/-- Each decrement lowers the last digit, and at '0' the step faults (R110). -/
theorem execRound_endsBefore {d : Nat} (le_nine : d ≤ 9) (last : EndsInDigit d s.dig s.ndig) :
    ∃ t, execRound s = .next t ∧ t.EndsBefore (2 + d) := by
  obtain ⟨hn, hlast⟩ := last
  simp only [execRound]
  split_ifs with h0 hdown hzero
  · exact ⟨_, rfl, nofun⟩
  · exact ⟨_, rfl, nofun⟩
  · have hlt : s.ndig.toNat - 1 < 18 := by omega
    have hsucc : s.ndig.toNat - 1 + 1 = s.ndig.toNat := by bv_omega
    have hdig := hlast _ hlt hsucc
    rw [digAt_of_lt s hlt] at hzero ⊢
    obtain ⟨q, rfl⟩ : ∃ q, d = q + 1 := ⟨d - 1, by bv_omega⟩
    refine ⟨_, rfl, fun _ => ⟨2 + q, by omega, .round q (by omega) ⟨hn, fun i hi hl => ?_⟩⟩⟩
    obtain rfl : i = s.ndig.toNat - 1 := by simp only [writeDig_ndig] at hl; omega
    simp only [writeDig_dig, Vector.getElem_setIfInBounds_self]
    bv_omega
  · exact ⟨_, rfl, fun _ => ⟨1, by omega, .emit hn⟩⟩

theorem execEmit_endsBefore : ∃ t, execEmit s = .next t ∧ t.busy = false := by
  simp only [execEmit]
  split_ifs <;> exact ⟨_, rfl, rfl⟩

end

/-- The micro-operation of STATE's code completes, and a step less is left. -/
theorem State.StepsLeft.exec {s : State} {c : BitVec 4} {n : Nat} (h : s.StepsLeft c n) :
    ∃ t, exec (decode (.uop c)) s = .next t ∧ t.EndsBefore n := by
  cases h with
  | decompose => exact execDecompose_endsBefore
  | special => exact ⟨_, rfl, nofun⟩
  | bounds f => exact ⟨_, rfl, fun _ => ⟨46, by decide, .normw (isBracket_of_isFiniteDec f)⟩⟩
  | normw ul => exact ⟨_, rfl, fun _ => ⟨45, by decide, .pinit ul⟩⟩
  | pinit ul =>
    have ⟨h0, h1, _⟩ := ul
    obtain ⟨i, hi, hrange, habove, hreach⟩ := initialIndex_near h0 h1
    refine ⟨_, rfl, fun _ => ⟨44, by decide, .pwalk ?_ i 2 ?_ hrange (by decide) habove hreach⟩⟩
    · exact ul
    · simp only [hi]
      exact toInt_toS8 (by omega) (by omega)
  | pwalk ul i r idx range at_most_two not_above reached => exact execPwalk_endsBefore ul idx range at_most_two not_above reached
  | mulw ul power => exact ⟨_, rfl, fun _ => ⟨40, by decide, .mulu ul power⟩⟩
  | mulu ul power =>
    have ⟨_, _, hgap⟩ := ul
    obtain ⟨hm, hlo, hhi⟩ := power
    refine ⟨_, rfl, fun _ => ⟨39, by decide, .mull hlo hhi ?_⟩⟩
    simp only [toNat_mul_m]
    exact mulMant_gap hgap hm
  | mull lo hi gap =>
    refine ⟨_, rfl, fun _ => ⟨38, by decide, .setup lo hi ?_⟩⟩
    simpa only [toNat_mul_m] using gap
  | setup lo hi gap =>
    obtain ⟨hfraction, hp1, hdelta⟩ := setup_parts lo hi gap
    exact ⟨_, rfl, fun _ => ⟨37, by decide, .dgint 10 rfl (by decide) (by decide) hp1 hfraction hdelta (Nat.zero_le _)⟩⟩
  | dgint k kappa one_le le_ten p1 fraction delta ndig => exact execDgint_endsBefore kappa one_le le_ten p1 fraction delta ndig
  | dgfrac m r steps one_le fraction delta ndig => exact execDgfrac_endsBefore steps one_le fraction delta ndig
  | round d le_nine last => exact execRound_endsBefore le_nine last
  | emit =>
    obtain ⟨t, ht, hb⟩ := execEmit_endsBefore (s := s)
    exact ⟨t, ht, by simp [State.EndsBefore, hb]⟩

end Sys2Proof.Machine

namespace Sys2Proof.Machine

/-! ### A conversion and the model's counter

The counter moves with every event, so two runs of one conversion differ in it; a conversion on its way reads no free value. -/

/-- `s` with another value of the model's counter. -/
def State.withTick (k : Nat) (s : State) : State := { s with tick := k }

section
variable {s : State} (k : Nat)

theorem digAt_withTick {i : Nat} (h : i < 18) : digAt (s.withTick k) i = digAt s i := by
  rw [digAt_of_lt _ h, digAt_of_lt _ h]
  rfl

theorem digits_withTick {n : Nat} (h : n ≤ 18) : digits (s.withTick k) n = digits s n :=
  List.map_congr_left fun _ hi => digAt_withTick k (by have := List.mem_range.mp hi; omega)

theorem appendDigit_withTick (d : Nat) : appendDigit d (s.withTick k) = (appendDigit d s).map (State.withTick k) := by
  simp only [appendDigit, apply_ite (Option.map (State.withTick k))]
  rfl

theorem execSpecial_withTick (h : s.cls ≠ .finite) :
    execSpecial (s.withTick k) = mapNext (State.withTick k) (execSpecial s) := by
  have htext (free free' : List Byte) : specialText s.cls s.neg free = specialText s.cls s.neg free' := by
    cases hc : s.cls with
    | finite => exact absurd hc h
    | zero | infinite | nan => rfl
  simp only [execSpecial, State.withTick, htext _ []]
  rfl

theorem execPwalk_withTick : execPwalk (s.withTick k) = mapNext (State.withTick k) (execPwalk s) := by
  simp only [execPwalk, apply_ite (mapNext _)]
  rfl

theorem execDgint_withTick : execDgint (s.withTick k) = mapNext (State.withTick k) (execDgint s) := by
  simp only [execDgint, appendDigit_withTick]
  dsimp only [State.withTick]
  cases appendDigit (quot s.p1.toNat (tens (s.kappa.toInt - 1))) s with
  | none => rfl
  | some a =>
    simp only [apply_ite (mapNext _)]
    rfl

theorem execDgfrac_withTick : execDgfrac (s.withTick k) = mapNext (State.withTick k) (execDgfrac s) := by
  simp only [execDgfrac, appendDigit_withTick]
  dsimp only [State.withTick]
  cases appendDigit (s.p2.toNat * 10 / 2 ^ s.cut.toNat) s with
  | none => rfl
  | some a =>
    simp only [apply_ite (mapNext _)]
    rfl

---

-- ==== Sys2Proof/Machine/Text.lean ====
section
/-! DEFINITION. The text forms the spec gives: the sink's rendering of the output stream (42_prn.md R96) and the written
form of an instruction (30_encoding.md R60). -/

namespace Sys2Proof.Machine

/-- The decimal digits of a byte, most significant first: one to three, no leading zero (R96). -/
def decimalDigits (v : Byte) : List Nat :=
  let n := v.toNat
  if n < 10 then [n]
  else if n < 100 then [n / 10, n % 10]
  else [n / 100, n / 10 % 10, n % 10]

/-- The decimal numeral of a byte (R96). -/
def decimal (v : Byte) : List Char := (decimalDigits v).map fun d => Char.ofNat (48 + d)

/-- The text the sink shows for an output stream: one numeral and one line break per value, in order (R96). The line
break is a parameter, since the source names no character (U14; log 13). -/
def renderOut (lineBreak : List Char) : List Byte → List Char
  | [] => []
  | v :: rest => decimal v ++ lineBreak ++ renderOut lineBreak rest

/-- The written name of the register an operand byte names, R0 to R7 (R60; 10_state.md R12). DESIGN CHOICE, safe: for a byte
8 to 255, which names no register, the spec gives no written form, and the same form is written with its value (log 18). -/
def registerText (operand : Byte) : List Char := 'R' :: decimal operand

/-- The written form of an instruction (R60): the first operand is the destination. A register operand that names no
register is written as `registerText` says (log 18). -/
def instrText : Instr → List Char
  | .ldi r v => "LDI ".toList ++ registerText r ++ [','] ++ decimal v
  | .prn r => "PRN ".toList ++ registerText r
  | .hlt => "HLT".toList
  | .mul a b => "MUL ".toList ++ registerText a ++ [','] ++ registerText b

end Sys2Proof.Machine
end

---

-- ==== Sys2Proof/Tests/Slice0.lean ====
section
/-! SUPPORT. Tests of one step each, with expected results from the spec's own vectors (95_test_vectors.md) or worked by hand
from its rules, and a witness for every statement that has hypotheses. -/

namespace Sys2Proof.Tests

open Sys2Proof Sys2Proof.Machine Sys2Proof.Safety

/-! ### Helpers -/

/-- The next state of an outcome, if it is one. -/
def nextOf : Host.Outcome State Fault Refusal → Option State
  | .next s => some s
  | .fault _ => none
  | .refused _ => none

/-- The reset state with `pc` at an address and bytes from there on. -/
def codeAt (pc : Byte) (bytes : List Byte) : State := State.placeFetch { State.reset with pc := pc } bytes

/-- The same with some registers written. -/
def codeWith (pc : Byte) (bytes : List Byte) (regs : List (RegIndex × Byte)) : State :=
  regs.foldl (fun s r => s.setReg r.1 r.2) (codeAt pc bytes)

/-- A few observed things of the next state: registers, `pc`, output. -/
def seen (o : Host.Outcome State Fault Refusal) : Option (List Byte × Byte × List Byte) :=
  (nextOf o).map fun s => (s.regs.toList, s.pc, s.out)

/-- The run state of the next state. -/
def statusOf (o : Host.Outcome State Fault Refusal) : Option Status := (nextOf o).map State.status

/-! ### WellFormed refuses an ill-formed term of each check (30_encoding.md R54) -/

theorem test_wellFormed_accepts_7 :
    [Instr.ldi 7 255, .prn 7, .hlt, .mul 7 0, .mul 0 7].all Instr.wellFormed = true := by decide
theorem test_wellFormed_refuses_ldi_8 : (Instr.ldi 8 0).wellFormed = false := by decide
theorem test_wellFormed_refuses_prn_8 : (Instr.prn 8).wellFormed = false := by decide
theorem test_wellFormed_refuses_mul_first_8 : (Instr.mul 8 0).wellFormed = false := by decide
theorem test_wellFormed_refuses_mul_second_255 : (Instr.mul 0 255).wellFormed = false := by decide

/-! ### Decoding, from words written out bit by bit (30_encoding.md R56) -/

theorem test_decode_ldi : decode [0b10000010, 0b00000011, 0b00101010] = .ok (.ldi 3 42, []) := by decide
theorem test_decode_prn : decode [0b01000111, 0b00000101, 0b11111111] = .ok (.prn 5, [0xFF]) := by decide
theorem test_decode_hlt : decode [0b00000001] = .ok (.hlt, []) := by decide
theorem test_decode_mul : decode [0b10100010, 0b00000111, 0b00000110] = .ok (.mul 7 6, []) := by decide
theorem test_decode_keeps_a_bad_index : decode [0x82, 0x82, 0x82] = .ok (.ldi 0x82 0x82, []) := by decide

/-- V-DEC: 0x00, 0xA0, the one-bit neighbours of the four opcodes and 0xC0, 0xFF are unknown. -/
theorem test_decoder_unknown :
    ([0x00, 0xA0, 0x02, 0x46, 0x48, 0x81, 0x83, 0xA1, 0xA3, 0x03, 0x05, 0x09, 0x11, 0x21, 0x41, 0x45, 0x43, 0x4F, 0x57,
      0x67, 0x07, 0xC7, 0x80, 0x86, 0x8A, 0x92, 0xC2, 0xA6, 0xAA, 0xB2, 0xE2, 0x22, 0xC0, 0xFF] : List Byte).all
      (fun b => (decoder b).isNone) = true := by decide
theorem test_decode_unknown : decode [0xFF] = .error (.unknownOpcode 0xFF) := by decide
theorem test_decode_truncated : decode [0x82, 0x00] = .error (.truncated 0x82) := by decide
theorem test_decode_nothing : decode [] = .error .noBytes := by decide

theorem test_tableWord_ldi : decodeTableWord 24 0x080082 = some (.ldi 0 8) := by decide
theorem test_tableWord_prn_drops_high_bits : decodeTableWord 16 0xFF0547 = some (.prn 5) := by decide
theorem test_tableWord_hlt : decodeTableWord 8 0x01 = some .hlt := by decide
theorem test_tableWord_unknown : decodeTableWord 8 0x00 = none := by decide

---

◆ Your objective: Nothing but the lines above from the one containing "faults (R110). -/" through the one containing "obtain ⟨hn, hlast⟩ := last" should appear in the answer, each repeated exactly.

◆ Output of the task:
/-- Each decrement lowers the last digit, and at '0' the step faults (R110). -/
theorem execRound_endsBefore {d : Nat} (le_nine : d ≤ 9) (last : EndsInDigit d s.dig s.ndig) :
    ∃ t, execRound s = .next t ∧ t.EndsBefore (2 + d) := by
  obtain ⟨hn, hlast⟩ := last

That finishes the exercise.